After some proof-of-concept prototyping, we realized this would be a winning strategy. Over the next couple of weeks, the four of us on the development team gathered daily in our "war room", and worked together to create all the necessary SQL scripts and shell databases, synonyms, views, etc that would be the magic glue. We ensured that we could re-run the scripts at will and automated our quality-control checks and sanity checks to be certain that all mappings would have proper permissions and configurations. After enough practice runs, we felt confident that it was ready to go. We created a single zip file which contained 5 BAK files, and a T-SQL script. We handed them off to our lead database administrator and he ran the scripts. Everything worked just as planned!

Cha-Ching!

At the trade show, everything went off flawlessly! Customers attended our booth and we, the development team, aided them directly in logging into the system and showcasing the new features we had worked so hard to develop. It was a very gratifying feeling to see how our improvised plan came together so well. Most importantly, we had succeeded in mitigating all risks to the money-generating production system, while also achieving the benefit of showcasing the new system to customers with real data.

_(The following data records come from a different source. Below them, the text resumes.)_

/-- The first place read that nothing has defined, in the order of the reads. -/
theorem firstUnspecified_eq_some_iff {defined : List Location} {i : Instr} {s : State} {l : Location} :
    firstUnspecified defined i s = some l ↔
      ∃ before after, reads i s = before ++ l :: after ∧ (∀ x ∈ before, x ∈ defined) ∧ l ∉ defined := by
  simp only [firstUnspecified, List.find?_eq_some_iff_append, Bool.not_eq_true', decide_eq_true_eq,
    decide_eq_false_iff_not, not_not]
  constructor
  · rintro ⟨isUndefined, before, after, order, allBefore⟩
    exact ⟨before, after, order, allBefore, isUndefined⟩
  · rintro ⟨before, after, order, allBefore, isUndefined⟩
    exact ⟨isUndefined, before, after, order, allBefore⟩

/-- Settles O53: at a decoded instruction the stop is `firstUnspecified`. -/
theorem checkedStepStopsAtUnspecifiedRead : Obligations.CheckedStepStopsAtUnspecifiedRead := by
  intro defined s w i l fetched decoded
  rw [← firstUnspecified_eq_some_iff, checkedStep_of_instr fetched decoded]
  rcases first : firstUnspecified defined i s with _ | k
  · obtain ⟨t, ran⟩ := everyInstructionCompletes i s
    simp [checkedExec_of_defined first ran]
  · simp [checkedExec_of_undefined first]

theorem mem_defined_of_firstUnspecified {defined : List Location} {i : Instr} {s : State}
    (h : firstUnspecified defined i s = none) : ∀ l ∈ reads i s, l ∈ defined := by
  simpa [firstUnspecified] using h

/-- The first undefined read is the same in states that agree: the address of a load counts only where its base is
defined. -/
theorem firstUnspecified_congr {defined : List Location} {s s' : State} (agree : AgreeOn defined s s') (i : Instr) :
    firstUnspecified defined i s = firstUnspecified defined i s' := by
  obtain ⟨-, -, places⟩ := agree
  cases i
  case load rd rs1 off4 =>
    by_cases base : Location.reg rs1 ∈ defined
    · simp only [firstUnspecified, reads, effectiveAddress_congr (places _ base)]
    · simp [firstUnspecified, reads, base]
  all_goals rfl

/-- What runs in both states leaves them agreeing: a place defined afterwards is written from defined places, or was defined
before and is left as it was. -/
theorem agreeOn_exec {defined : List Location} {i : Instr} {s s' t t' : State} (agree : AgreeOn defined s s')
    (allDefined : firstUnspecified defined i s = none) (ran : exec i s = .next t) (ran' : exec i s' = .next t') :
    writes i s = writes i s' ∧ AgreeOn (writes i s ++ defined) t t' := by
  obtain ⟨samePc, sameProgram, samePlaces⟩ := agree
  obtain ⟨sameWrites, samePc', written⟩ := onlyNamedPlacesAreRead i s s' t t' samePc
    (fun l hl => samePlaces l (mem_defined_of_firstUnspecified allDefined l hl)) ran ran'
  obtain ⟨kept, program⟩ := onlyNamedPlacesAreWritten i s t ran
  obtain ⟨kept', program'⟩ := onlyNamedPlacesAreWritten i s' t' ran'
  refine ⟨sameWrites, samePc', fun a => by rw [program, program', sameProgram], fun l hl => ?_⟩
  by_cases isWritten : l ∈ writes i s
  · exact written l isWritten
  · have wasDefined := (List.mem_append.1 hl).resolve_left isWritten
    rw [kept l isWritten, kept' l (sameWrites ▸ isWritten), samePlaces l wasDefined]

This was very exciting to them because they felt that the new features would greatly help them run their own businesses atop our platform.

Phased Transition From Legacy to New

We had now successfully demonstrated and validated the new, value-added features directly with customers in person. This was a great success. Yet, there was still much to do after the trade show. Features of lesser prominence, those in the 300 other pages set still needed to be developed and tested. This ended up taking a very long time, but we ultimately cycled back to my original recommendation by adopting an incremental replacement strategy.

It worked like this:

We deployed the new system to a new web server, named v2.
The existing, v1 site, remained at www.
We provided a link from v1 to v2 in the header of the v1 site, including advertising the benefits of the new system, but also including disclaimers and calls for assistance in testing and validating the usability of the new system.
This garnered a lot of early-adopters who helped find bugs and inconsistencies, all for free to us!
We monitored the usage patterns of v2 versus v1, to help estimate the load capacity under real-world conditions.

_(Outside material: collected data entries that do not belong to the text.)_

-- ==== Sys2Proof/Syntax.lean ====
section
/-!
DEFINITION. The commands of the S2424: what comes from outside or happens at an instant, one constructor per row of
spec/opcode_table.json, and the types of their operands.
-/
namespace Sys2Proof

/-- The paths a message can come by (R109). -/
inductive Path where
  | fd0 | fd1 | host | vc1 (port : Nat) | mailbox
  deriving DecidableEq, Repr

/-- Where an object write came from, for its answer and for the records kept by source (R70, R90, R105). -/
structure Org where
  path : Path
  prio : Nat
  src : Nat
  tag : Nat
  deriving DecidableEq, Repr

/-- A CAN FD frame as received: channel, whether it is an FD frame with a 29-bit identifier (R67), the identifier's
fields beside the service class, and the data bytes. -/
structure Req where
  ch : Nat
  fdExt : Bool
  prio : Nat
  dest : Nat
  src : Nat
  tag : Nat
  data : List Byte
  deriving DecidableEq, Repr

/-- A packet of the Ovton link as received or sent (Table 6.1): sequence, the header's fields A and B, the payload, the
place of its header's first word in its block (the block pointer is at 0), and the trailer (R341). -/
structure Pkt where
  seq : Nat
  fieldA : Nat
  fieldB : Nat
  payload : List Byte
  place : Nat
  crc : Nat
  deriving DecidableEq, Repr


/-- What a boot meets (Table 12.7): slow ticks counted up to the root PLL lock after a CMON alarm (R163), lock time in µs,
mismatched fuse loads (R894) and ROM CRC failures (R895), failed self-test items (Table 15.6), failed frame memory
trainings (R896), failed reads of the banks (R120), mismatched verifications of the log copy (R773), the data of title
port transactions that end before step 6, what the first and the second read of the application image bring (R738), and
the µs from the release to the end of steps 1 to 6. -/
structure BootObs where
  slow : Nat
  pllUs : Nat
  fuse : Nat
  rom : Nat
  failed : List Nat
  train : Nat
  readA : Nat
  readB : Nat
  copyBad : Nat
  title : List (List Byte)
  img : Option (List Byte)
  img2 : Option (List Byte)
  us : List Nat
  deriving DecidableEq, Repr

/-- What the trace encoder follows of the lead core's flow (R714): a conditional branch and whether it was taken, or an
indirect jump or return and its target. -/
inductive Flow where
  | branch (taken : Bool)
  | target (addr : Nat)
  deriving DecidableEq, Repr

/-- What the surroundings do as a request is taken and while a write takes effect. `busy`: the agent is at work, and an
expedited request waits (R108). For a save (R60, R62, R114, R119): the step of Table 1.6 it has reached when the next
command comes, where a reset or a quoin may land (0: it completes), and the faults of its attempts by their result code (2
verify, 4 commit words); `cut` not 0 also says that a reset lands between the two banks of an invalidation. `bad`: mismatching verifications of a log copy (R773) or failed readbacks of a fuse (R888).
What the first and the second read of an application image bring (R738). The title slots whose flush fails for good
(Table 14.2). The line bits a stopped test has received on each logical lane (R309). -/
structure Obs where
  busy : Bool
  cut : Nat
  faults : List Nat
  bad : Nat
  img : Option (List Byte)
  img2 : Option (List Byte)
  lost : List Nat
  rx : List (List Bool)
  deriving DecidableEq, Repr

Michael Nygard's book "Release It!" proved prophetic here. In his book he says that "feature complete" is not the same as "production ready."
We learned this because the COM code had to be completely replaced with pure C# code since it could not stand up under load using COM Interop.

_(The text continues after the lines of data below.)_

/-- A synthesizer beside its object row: the active set, the armed snapshot with its command and earliest time (R240),
the band-search target in Hz as a fraction, a running glide, whether the lock under way is the one relock and whether it
follows a loss, when the last relock after a loss completed (R263), a resync due at the next frame start, whether the
lock under way is that of the resync command (R945), a return to SYNC due at the next frame start (R258), the lock
settings taken at the last entry to SYNC (R252), whether the phase is that of R230, whether its set is held, the running
profile's start and update count (R246), the stop of a profile, when it was gated and when LOCKING was entered, the
value the modulator was last reset to, whether the output dividers are held, and per output the phase offset taken at
the release and the frame start its divider was last started at (R230, R242). -/
structure Syn where
  act : SynSet := {}
  armed : Option (SynSet × Nat × Nat) := none
  target : Nat × Nat := (0, 1)
  glide : Option Glide := none
  relock : Bool := false
  loss : Bool := false
  relockT : Option Nat := none
  resync : Bool := false
  asked : Bool := false
  toSync : Bool := false
  inForce : List Nat := []
  aligned : Bool := false
  held : Bool := false
  profT : Nat := 0
  upd : Nat := 0
  stop : Option StopGlide := none
  gateT : Nat := 0
  lockT : Nat := 0
  modSeed : Nat := 0
  divHeld : Bool := false
  phi : Nat × Nat := (0, 0)
  rel : Nat × Nat := (0, 0)
  deriving DecidableEq, Repr

/-! ## Ovton link (ch 5, 6) and the port scheduler (ch 11) -/

/-- A quad's lane PLL (R269): 0 off, 1 locking, 2 locked, 3 failed; its rate while not off. -/
structure Quad where
  pll : Nat := 0
  rate : Nat := 0xFF
  deriving DecidableEq, Repr

/-- The transmit side of a lane: the scrambler state (R277), the last bit sent and its run (R282), and swing,
pre-cursor, post-cursor and inversion in force since the last marker (R298). -/
structure TxLane where
  scr : Nat := 0
  runBit : Bool := false
  run : Nat := 0
  swing : Nat := 12
  pre : Nat := 0
  post : Nat := 6
  invert : Bool := false
  deriving DecidableEq, Repr

/-- A lane beside its object row (R290 to R293): runs of good and of bad markers, the place of the last marker in the
block sequence counted since lock, the sequence the last good marker carried, its RX ready and packet mode bits, its
width field and its skew in UI; the last bit received, its run, and whether the next bit is a stuffed one (R283); the
last block received as its sequence, its packet mode and its words (R284); and the transmit side. -/
structure Lane where
  good : Nat := 0
  bad : Nat := 0
  pos : Nat := 0
  seq : Option Nat := none
  rdy : Bool := false
  pm : Bool := false
  width : Nat := 0
  skew : Nat := 0
  runBit : Bool := false
  run : Nat := 0
  drop : Bool := false
  block : Option (Nat × Bool × List Nat) := none
  tx : TxLane := {}
  deriving DecidableEq, Repr

/-- A packet waiting in a queue of the port scheduler: type, header fields, payload and when it entered (R644). -/
structure QPkt where
  ty : Nat
  fieldA : Nat
  fieldB : Nat
  payload : List Byte
  t : Nat
  deriving DecidableEq, Repr

/-- A LINK CONTROL packet waiting (Table 6.5). -/
inductive Ctl where
  | flow
  | sync (seq : Nat)
  | follow (seq t1 : Nat)
  | dreq (seq : Nat)
  | drsp (seq t4 : Nat)
  deriving DecidableEq, Repr

/-- A packet of a retried channel kept until it is acknowledged (R363): its number, whether it was sent in this epoch,
whether it is marked as resent (R365), whether it is due to be sent, the packet, and when it was last sent. -/
structure TxEnt where
  seq : Nat
  sent : Bool
  marked : Bool
  due : Bool
  pkt : QPkt
  t : Nat := 0
  deriving DecidableEq, Repr

/-- A retried channel (Tables 6.7, 6.8): next number to give, unacknowledged packets oldest first, next expected
number, NAK SENT, and a NAK the next FLOW carries. -/
structure Retry where
  next : Nat := 0
  unack : List TxEnt := []
  expect : Nat := 0
  nak : Bool := false
  nakDue : Bool := false
  deriving DecidableEq, Repr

This result bore out my original advice to get the new features into production as soon as possible to monitor under real world conditions.

We formally adopted Scrum and Agile practices by identifying business-driven priorities and working through them in sprints.

We did this by closely monitoring the real-world usage of both the existing v1 system and the v2 system and focusing our effort first on the highest traffic pages, such as Viewing, Browsing, and Searching. Of course, Bidding and Payment, while producing less volume, were also mission-critical.
This focus allowed us to prioritize properly. We did not place inordinate emphasis on automating the testing of all areas of the system.

For example: we did not write Selenium test suites for things like Help Pages or Support Pages. Why? They are seldom used! And, they generate no revenue.

Instead, we built comprehensive Selenium test suites for the Big Four: Viewing, Browsing & Searching, Bidding, and Payment.

A Pleasant Surprise!

With the site now operating both in legacy, classic mode at www, and in "beta" mode at v2, the team began to actively monitor the new system's health health and encourage more and more users to jump into using v2. And, because we had focused on developing the value-added My Auctions features in the very beginning of the project, those features sat ready and willing to get into production! Our newest member of the team, who joined about two years after those features were ready and "shelved", took it on his own initiative, to our delight, to start building a mobile version of the core My Auctions features using ASP.NET MVC and the business objects that supported the My Auctions features. He was reluctant to show this prototype to the "higher ups", but the rest of our team encouraged him to do so. Within a few months, his mobile application was released into production before the global "switchover", described below, to the new system. A job well done!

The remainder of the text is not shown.